→ Task to complete
Beneath this line are the data; copy exactly the part of them that opens with the line containing "96_test_vectors_derived.md 2.2: -5" and closes with the line containing "(ran (.expg true", and only that part.

→ Extracted data entries

-------

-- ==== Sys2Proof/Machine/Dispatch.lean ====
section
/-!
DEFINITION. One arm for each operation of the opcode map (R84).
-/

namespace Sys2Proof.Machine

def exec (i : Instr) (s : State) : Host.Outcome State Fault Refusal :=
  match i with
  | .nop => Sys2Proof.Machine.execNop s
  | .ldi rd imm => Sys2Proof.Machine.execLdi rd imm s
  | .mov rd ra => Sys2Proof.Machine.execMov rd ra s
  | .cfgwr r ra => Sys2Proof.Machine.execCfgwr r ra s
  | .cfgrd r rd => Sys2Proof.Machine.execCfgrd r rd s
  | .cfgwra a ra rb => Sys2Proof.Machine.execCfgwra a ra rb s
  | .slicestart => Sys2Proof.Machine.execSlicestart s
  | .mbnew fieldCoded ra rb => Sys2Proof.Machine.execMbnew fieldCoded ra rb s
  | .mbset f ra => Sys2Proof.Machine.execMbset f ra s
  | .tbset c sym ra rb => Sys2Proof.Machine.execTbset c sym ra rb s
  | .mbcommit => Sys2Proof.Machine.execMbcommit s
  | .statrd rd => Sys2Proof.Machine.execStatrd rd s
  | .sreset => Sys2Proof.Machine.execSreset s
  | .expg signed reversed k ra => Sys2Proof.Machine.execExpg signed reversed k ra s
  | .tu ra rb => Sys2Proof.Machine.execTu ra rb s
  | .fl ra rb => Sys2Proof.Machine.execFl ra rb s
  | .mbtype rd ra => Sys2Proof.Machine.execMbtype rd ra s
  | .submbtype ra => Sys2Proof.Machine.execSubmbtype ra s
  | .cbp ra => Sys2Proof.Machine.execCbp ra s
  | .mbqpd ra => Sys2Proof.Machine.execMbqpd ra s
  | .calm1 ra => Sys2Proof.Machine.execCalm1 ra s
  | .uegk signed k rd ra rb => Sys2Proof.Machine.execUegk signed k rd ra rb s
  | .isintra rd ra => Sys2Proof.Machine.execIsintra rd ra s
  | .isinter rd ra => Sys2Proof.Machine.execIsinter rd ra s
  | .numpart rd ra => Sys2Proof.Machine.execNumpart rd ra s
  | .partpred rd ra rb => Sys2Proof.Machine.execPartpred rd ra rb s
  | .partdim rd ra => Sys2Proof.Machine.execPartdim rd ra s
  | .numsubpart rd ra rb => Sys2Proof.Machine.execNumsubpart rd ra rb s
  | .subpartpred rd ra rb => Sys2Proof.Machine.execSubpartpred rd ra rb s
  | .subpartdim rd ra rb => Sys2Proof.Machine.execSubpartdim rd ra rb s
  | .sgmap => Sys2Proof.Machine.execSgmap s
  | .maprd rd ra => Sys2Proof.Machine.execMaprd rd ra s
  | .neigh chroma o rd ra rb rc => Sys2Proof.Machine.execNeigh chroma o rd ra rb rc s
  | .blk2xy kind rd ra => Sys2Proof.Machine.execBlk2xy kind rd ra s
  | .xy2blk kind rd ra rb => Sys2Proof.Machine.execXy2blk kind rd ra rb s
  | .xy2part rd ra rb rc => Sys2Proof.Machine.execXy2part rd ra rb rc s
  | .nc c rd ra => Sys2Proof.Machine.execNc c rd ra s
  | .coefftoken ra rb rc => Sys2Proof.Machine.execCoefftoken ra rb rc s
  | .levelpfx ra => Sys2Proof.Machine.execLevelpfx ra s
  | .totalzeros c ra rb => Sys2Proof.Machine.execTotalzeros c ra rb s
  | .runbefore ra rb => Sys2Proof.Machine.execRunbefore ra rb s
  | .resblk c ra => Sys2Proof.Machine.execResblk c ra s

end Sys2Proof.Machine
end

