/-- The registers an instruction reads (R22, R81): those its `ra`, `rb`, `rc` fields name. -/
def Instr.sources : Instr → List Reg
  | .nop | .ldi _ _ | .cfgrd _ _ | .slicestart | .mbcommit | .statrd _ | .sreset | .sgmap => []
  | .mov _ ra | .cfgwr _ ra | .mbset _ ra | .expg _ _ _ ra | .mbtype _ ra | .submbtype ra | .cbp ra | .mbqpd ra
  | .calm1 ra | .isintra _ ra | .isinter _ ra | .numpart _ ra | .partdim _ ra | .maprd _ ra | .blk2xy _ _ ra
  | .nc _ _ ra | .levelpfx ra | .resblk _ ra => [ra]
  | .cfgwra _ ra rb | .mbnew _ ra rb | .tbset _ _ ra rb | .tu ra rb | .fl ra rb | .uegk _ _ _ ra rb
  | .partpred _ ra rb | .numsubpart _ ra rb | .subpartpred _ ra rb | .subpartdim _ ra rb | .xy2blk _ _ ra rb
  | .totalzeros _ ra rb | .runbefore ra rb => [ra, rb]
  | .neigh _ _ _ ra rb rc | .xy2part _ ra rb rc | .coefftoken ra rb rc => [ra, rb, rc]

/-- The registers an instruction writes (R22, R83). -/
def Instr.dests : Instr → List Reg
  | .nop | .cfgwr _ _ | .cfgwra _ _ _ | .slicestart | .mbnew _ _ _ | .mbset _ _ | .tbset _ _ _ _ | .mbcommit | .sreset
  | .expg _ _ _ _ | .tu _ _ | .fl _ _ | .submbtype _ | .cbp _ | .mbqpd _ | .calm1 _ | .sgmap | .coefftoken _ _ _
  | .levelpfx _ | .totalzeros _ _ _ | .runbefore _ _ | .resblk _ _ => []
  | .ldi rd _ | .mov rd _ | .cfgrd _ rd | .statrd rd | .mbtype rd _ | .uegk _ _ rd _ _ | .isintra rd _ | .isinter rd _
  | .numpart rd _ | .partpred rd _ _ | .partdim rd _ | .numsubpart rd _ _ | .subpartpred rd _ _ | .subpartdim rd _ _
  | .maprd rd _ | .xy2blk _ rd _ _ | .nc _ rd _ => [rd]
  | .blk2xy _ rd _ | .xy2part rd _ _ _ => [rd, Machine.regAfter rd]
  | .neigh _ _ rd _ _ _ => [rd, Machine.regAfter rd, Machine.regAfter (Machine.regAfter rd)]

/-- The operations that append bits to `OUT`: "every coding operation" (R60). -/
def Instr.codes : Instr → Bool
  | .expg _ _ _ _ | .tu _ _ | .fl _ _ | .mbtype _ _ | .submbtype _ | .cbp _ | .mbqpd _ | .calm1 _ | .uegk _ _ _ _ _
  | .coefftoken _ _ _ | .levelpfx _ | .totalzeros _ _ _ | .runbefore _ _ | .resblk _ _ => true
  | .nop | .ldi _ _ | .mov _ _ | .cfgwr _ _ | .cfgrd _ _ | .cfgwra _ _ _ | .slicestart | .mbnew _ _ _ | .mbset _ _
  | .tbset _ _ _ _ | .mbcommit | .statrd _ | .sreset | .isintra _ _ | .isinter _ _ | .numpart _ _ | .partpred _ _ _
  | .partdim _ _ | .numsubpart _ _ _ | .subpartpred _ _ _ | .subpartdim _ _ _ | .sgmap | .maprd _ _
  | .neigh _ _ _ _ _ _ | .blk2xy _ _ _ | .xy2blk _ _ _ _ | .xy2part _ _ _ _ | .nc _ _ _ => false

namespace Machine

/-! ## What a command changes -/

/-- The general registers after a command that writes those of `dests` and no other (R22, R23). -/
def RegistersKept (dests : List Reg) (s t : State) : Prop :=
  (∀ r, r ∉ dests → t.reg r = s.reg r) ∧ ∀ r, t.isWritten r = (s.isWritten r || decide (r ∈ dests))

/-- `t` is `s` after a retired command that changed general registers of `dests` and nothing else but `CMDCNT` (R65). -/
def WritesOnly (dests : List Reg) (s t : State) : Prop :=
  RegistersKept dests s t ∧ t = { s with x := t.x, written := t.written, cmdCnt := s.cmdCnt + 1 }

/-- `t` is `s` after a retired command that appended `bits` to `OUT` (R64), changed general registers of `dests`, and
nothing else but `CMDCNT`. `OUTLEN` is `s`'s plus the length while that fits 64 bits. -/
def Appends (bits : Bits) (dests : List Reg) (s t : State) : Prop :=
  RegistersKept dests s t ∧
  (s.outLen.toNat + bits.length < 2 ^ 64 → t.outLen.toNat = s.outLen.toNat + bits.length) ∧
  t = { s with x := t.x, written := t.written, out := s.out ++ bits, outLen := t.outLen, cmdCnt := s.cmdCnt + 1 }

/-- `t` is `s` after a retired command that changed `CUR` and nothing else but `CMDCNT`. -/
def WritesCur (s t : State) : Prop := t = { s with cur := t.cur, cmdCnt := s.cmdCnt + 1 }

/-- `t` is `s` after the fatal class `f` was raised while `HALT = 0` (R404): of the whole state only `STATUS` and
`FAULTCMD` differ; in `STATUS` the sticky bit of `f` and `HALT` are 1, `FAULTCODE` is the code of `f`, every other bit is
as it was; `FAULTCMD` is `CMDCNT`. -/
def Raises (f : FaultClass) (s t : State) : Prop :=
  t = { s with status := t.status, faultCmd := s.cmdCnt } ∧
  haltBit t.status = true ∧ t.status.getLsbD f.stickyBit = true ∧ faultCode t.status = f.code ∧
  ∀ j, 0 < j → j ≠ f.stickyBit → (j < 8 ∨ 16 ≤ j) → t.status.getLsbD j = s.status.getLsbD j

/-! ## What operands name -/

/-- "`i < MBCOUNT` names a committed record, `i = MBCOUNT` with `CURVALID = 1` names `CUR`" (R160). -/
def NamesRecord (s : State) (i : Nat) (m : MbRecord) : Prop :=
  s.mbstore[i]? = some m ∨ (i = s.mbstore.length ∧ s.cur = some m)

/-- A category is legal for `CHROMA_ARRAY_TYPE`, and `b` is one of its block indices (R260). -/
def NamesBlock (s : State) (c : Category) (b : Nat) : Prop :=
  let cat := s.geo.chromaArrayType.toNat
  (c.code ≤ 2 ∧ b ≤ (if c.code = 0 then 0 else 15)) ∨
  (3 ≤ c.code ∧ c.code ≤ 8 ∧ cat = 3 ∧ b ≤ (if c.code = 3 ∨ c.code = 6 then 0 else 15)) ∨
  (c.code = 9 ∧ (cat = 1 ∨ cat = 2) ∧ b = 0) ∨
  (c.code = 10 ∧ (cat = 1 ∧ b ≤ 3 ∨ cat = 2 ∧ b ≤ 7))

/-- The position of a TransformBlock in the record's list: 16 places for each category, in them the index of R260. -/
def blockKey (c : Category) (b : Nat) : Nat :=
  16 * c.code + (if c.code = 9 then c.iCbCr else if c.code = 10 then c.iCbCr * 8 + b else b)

-------

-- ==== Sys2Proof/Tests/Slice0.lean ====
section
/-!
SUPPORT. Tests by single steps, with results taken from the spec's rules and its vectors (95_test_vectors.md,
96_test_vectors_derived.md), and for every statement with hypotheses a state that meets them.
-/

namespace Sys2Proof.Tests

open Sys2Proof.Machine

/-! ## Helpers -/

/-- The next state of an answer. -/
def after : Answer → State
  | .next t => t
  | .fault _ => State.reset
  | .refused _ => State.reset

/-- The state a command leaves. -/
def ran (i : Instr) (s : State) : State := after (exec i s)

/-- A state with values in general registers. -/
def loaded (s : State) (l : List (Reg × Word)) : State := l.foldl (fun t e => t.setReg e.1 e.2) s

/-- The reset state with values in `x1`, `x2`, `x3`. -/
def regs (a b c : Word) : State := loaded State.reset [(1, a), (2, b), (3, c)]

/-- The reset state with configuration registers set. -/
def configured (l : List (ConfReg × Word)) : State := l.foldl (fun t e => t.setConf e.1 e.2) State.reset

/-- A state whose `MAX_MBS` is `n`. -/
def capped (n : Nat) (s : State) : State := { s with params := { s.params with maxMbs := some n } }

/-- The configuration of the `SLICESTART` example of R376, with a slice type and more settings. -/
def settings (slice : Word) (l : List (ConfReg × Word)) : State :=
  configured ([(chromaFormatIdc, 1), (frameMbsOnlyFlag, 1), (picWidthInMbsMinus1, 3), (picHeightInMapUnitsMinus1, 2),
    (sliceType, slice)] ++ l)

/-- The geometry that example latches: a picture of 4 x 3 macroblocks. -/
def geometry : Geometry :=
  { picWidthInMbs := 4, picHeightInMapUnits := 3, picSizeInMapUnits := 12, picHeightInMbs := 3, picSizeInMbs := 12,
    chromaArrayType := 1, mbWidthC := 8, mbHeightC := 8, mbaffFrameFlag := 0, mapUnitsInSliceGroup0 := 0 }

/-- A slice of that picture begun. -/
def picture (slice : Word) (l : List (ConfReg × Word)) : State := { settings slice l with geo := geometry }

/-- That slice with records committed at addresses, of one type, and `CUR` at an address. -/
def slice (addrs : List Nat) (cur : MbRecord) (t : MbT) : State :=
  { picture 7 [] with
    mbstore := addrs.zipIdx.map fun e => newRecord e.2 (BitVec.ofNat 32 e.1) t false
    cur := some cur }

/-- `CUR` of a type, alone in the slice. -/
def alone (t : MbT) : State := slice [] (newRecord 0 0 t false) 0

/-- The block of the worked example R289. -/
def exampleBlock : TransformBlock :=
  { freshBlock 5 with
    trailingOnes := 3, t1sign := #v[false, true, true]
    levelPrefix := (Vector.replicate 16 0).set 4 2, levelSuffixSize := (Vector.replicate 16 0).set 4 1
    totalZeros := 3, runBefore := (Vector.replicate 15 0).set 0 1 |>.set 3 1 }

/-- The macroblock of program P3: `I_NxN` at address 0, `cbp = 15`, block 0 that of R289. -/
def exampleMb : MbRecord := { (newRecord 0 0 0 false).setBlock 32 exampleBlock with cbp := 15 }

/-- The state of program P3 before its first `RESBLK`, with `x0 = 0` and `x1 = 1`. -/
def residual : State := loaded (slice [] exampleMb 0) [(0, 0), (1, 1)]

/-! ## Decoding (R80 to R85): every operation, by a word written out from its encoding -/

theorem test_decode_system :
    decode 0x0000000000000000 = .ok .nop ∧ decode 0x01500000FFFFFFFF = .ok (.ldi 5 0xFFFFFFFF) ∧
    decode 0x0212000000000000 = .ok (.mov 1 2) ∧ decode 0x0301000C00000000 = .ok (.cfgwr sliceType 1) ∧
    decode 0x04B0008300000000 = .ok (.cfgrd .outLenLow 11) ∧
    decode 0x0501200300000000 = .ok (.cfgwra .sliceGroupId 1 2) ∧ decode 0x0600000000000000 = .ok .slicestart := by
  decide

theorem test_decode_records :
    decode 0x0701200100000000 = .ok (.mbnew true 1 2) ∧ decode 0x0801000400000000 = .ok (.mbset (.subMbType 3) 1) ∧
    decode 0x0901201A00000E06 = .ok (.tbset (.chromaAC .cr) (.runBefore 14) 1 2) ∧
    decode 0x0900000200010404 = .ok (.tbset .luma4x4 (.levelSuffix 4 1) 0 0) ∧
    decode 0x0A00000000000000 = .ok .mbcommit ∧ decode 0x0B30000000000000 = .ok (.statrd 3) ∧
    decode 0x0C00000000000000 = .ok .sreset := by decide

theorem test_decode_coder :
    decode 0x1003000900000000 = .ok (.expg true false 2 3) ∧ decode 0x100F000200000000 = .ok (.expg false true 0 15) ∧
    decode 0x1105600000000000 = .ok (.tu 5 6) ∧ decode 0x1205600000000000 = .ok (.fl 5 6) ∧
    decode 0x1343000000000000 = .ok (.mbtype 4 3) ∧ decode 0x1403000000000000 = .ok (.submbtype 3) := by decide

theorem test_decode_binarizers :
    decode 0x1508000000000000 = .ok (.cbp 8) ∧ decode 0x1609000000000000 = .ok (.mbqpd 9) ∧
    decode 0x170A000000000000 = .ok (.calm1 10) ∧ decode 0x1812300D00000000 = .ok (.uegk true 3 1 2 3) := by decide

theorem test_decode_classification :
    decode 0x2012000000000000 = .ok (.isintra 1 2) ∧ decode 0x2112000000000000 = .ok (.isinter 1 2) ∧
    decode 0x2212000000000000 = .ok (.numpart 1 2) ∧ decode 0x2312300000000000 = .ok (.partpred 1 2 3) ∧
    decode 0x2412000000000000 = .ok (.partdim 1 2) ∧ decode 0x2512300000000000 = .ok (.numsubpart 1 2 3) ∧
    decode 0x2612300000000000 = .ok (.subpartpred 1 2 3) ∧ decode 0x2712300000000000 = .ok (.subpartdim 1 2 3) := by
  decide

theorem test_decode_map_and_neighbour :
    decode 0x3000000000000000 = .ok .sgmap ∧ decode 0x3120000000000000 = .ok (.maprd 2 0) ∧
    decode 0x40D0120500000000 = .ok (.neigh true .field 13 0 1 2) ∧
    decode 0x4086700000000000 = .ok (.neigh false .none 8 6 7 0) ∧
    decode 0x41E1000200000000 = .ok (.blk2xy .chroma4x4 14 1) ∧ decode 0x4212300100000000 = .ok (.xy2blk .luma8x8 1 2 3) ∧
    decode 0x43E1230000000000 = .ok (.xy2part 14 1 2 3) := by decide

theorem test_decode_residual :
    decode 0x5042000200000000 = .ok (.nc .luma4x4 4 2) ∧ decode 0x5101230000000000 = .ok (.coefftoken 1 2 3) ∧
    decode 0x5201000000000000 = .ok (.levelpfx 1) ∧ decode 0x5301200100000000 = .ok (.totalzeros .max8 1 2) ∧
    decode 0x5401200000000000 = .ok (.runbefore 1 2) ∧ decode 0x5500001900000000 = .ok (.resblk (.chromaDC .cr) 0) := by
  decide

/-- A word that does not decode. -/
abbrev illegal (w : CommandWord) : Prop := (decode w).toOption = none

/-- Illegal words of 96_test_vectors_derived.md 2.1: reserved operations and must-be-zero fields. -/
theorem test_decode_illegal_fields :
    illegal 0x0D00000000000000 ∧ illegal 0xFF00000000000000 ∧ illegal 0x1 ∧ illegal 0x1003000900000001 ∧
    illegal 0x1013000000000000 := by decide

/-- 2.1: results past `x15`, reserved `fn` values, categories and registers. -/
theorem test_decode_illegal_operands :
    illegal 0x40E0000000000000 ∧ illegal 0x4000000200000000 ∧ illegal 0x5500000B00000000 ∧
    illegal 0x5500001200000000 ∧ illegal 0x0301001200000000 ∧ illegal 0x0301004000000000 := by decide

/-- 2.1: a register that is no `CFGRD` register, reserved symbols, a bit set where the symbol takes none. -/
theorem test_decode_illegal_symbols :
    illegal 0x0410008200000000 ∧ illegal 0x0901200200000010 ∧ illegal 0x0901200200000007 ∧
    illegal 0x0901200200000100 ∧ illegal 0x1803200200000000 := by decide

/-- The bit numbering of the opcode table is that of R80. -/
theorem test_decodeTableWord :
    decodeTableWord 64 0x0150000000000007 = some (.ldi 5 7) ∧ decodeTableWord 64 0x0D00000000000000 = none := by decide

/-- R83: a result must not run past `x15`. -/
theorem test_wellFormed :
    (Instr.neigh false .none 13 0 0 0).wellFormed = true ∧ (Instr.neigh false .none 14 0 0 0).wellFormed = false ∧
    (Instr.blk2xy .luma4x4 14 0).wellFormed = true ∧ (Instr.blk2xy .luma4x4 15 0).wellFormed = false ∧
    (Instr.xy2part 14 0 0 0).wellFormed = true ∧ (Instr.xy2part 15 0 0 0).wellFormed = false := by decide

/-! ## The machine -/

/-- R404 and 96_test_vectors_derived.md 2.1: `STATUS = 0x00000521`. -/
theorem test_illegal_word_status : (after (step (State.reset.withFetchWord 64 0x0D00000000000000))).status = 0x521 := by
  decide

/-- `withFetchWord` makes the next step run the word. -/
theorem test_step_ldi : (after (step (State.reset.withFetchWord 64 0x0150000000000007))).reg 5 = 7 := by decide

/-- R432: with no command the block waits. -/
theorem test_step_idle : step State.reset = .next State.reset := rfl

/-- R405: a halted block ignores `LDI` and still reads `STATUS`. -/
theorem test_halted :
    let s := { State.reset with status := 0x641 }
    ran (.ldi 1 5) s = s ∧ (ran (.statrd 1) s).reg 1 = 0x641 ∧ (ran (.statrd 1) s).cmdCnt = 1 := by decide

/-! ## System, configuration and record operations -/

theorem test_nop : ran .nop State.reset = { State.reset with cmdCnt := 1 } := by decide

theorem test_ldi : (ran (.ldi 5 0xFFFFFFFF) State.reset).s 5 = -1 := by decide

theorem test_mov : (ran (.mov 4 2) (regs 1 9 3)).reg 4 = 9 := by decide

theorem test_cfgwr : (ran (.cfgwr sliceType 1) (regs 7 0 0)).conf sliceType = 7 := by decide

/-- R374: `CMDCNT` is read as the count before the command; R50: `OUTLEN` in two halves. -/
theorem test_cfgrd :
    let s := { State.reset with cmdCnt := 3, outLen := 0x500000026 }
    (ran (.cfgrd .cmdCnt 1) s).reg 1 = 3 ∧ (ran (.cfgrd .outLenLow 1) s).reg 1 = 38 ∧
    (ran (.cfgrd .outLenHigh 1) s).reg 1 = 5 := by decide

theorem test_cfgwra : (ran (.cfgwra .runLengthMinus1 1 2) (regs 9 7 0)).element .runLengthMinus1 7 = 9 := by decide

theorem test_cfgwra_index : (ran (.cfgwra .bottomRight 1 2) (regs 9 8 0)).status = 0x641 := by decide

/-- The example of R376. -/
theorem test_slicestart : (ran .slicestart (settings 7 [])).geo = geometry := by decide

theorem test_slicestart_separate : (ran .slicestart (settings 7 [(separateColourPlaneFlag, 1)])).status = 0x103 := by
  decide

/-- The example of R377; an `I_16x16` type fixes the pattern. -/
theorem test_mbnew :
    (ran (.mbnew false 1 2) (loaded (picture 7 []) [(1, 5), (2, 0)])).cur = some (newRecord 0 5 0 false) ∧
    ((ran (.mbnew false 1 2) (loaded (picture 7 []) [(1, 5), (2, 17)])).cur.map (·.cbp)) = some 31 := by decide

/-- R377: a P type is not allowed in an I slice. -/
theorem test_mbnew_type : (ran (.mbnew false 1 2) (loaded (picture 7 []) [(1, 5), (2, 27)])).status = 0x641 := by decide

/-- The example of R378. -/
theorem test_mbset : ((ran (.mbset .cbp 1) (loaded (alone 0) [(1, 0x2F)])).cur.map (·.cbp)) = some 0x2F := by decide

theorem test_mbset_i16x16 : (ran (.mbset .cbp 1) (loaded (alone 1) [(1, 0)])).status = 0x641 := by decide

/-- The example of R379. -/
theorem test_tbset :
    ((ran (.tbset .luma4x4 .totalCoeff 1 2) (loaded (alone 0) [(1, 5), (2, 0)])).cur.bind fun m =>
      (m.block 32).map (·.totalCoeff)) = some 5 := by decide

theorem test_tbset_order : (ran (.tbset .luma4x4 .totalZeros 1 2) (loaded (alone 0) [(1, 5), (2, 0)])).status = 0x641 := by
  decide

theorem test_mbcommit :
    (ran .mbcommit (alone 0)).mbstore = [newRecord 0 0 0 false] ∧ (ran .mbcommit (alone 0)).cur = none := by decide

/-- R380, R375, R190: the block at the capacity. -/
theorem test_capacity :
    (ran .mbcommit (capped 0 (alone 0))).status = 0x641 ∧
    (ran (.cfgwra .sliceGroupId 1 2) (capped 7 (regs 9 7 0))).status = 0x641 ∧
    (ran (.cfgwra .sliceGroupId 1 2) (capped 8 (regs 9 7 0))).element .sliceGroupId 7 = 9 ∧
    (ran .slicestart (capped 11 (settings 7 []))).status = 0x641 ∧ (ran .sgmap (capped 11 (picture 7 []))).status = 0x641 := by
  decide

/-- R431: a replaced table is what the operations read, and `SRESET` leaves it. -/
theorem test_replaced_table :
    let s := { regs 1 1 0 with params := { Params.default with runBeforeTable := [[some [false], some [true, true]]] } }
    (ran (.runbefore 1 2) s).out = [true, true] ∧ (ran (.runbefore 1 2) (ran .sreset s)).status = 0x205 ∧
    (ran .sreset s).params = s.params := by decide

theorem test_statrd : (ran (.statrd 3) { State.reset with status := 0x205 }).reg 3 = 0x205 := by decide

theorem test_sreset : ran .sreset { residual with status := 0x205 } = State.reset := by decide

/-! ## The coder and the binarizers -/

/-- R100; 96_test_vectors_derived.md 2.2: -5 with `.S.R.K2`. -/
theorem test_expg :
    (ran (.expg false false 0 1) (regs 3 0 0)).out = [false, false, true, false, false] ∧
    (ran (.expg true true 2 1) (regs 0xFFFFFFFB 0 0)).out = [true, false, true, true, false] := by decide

-------

→ Response to the task
/-- R100; 96_test_vectors_derived.md 2.2: -5 with `.S.R.K2`. -/
theorem test_expg :
    (ran (.expg false false 0 1) (regs 3 0 0)).out = [false, false, true, false, false] ∧
    (ran (.expg true true 2 1) (regs 0xFFFFFFFB 0 0)).out = [true, false, true, true, false] := by decide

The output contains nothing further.